After the presents are opened

Posted by Ampersand | February 21st, 2005

Due to this and that (too much for me to bother explaining right now), our household has a tradition of exchanging presents a couple of months after Christmas. So we exchanged presents yesterday.

I don’t think Sydney understood what was going on, but she liked ripping presents open.

Womens studies debated

Posted by Ampersand | February 21st, 2005

Charles pointed out to me an interesting debate about Women’s studies. If you’d like to read it, I’d suggest you begin with Dr. Crazy’s post Why Women’s Studies Sucks (I should mention that Dr. Crazy is a feminist professor). Then, read Sappho’s response to Dr. Crazy. Then, read Dr. Crazy’s follow up post and also her response to Sappho.

A reasonable critique of Dr. Crazy’s view - especially as expressed in her initial post - is that she seems to be to be critiquing a one-dimensional cartoon version of women’s studies, not the multi-dimensioned reality. (I’m paraphrasing something said in Dr. Crazy’s comments, and normally I’d credit the person being paraphrased. Alas, Dr. Crazy uses Haloscan, and right now Haloscan isn’t letting me see comments, for some mysterious Haloscan-esque reason).

Dr. Crazy’s later posts moderate this tendency, but as a result her critique sort of turns into mush, and it becomes difficult to tell what exactly she’s advocating. It reads to me as if her logic calls for eliminating women’s studies, but she’s not willing to actually go that far. Which is good! But it’s hard to understand how the halfway-measures she calls for address the problems she’s describing.

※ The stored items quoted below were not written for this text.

/-- Whether an operation is an atom.oarm. -/
def OpKind.arms : OpKind → Bool
  | .atomic _ 9 _ _ _ _ => true
  | _ => false
/-- An atom.oarm is performed at the line of an address: its arm word changes, its data does not (14_atomics R275). The bridge keeps arm
words of host lines as a home slice does. [DEDUCED, unsafe: log 95] -/
def armElem (t : Nat) (o : Op) (hw : Hw) (e : Elem) (a : Nat) : Elem × Hw :=
  let line := lineOf a
  let old := (hw.part o.part).arms.val 0 line
  let h := hw.setPart o.part fun q => { q with arms := q.arms.put 0 line (armNew old e.val.toNat (lineHolds hw o.part line)) }
  let r := putWrite h o.part t a [] o.id o.gk o.paths
  ({ e with st := 1, w := r.1, val := word old }, r.2)

/-- An element of an operation is performed at its home slice at time t: it takes its W, or is held by a full Tail, or waits for
the host that holds the line (R248; 19_links R365). -/
def arriveDevice (m : Tab Memory) (t : Nat) (o : Op) (hw : Hw) (e : Elem) : Elem × Hw :=
  let n := o.kind.width
  let line := lineOf e.tgt.pa
  if (hw.part o.part).link.hostLines.contains line then
    ({ e with st := 4, w := t }, hw.send 2 o.part [line * 128])
  else
    if o.kind.arms then armElem t o hw e e.tgt.pa
    else
      let x := elemEffect o.kind e (latestNat m hw o.part e.tgt.pa n)
      match x.1 with
      | none =>
        let r := putWrite hw o.part t e.tgt.pa [] o.id o.gk o.paths
        ({ e with st := 1, w := r.1, val := x.2 }, r.2)
      | some y =>
        match ctxWrite hw m t o e.tgt.pa e.va (toBytes n y) with
        | (some w, h) => ({ e with st := 1, w := w, val := x.2 }, h)
        | (none, h) => ({ e with st := 5 }, h)

/-- A write to a host sector the bridge holds (14_atomics R269). [DEDUCED, unsafe: log 95] -/
def arriveBridge (m : Tab Memory) (t : Nat) (o : Op) (hw : Hw) (e : Elem) : Elem × Hw :=
  let n := o.kind.width
  let a := bridgeAddr e.tgt.pa
  if o.kind.arms then armElem t o hw e a
  else
  let x := elemEffect o.kind e (latestNat m hw o.part a n)
  let r := putWrite hw o.part t a (match x.1 with | some y => toBytes n y | none => []) o.id o.gk o.paths
  let h := r.2.setPart o.part fun q => { q with link := { q.link with
    sectors := q.link.sectors.upd (e.tgt.pa / 64) fun s => (if x.1.isSome then 2 else s.1, t) } }
  ({ e with st := 1, w := r.1, val := x.2 }, h)

/-- Whether an operation is an atomic. -/
def OpKind.isAtomic : OpKind → Bool
  | .atomic .. => true
  | _ => false
/-- Whether an operation is an fsig. -/
def OpKind.isFsig : OpKind → Bool
  | .fsig .. => true
  | _ => false
/-- How the message of an operation names what is to be done: 0 a store, 1 + an atomic's operator, an fsig's addition 1. -/
def OpKind.sentCode : OpKind → Nat
  | .atomic _ op _ _ _ _ => 1 + op
  | .fsig .. => 1
  | _ => 0

/-- A write of an operation reaches its home slice, the bridge or its link (R248, R232; 19_links R366, R378). -/
def arriveElem (m : Tab Memory) (o : Op) (t : Nat) (hw : Hw) (e : Elem) : Elem × Hw :=
  let n := o.kind.width
  let k := (hw.part o.part).link
  if (e.st != 0 && e.st != 5) || !clear hw o e n false then (e, hw)
  else
    let out (code peer : Nat) : Elem × Hw :=
      ({ e with st := 1, w := t + 1 }, irreversible (hw.send 1 o.part ([e.tgt.space, e.tgt.pa, e.tgt.peer, e.tgt.tgt, n, e.val.toNat, o.kind.sentCode] ++
        (if o.kind.isFsig then [t] else if e.tgt.space = 4 then [bits 40 29 (k.mcr.val 0 e.tgt.tgt)] else []))) o.part o.ctx t e.va code peer)
    match e.tgt.space with
    | 0 => arriveDevice m t o hw e
    | 1 =>
      if sectorHeld k e.tgt.pa then
        let r := arriveBridge m t o hw e
        (r.1, irreversible r.2 o.part o.ctx t e.va (if o.kind.isAtomic then 6 else 0) 0)
      else if k.cxl || o.kind.isAtomic then (e, hw) else out 0 0
    | 2 =>
      if o.kind.isAtomic then
        if e.w = 0 ∧ peerSends k e.tgt.peer then ({ (out 6 e.tgt.peer).1 with st := 0, w := t + 1 }, (out 6 e.tgt.peer).2) else (e, hw)
      else if peerSends k e.tgt.peer then out (if o.kind.isFsig then 4 else 2) e.tgt.peer else (e, hw)
    | 3 => if targetUp k e.tgt n then out 1 0 else (e, hw)
    | _ =>
      if !k.fen then (e, hw)
      else if mcrTakes k e.tgt n then out 3 0
      else ({ e with st := 3 }, hw.setPart o.part fun q => { q with link := { q.link with dropMcr := (q.link.dropMcr + 1) % 65536 } })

UPDATE: Check out this post as well, in which Dr. Crazy links to some other blogs discussing her posts.

Oppressed by the Vagina Monologues

Posted by Ampersand | February 21st, 2005

Via Redneck Feminist, an amusing article in Reason considers the right-wing horror of Eve Ensler’s much-criticized play.

Meet the put-upon conservative coed, the prototype pushed by conservative feminists to demonstrate liberal bias on college campuses. We’ll call her Claire. Claire doesn’t want any part of this vulgar spectacle known as The Vagina Monologues, but her Feminine Mystique-touting, Germaine Greer-quoting friends are tying her to a chair and making her watch. She desperately wants to be chaste, but condom-peddling feminists are driving her to her knees at the frathouse next door. She really just wants to be a mom, but her mentors in the gender studies department say that’s just not acceptable.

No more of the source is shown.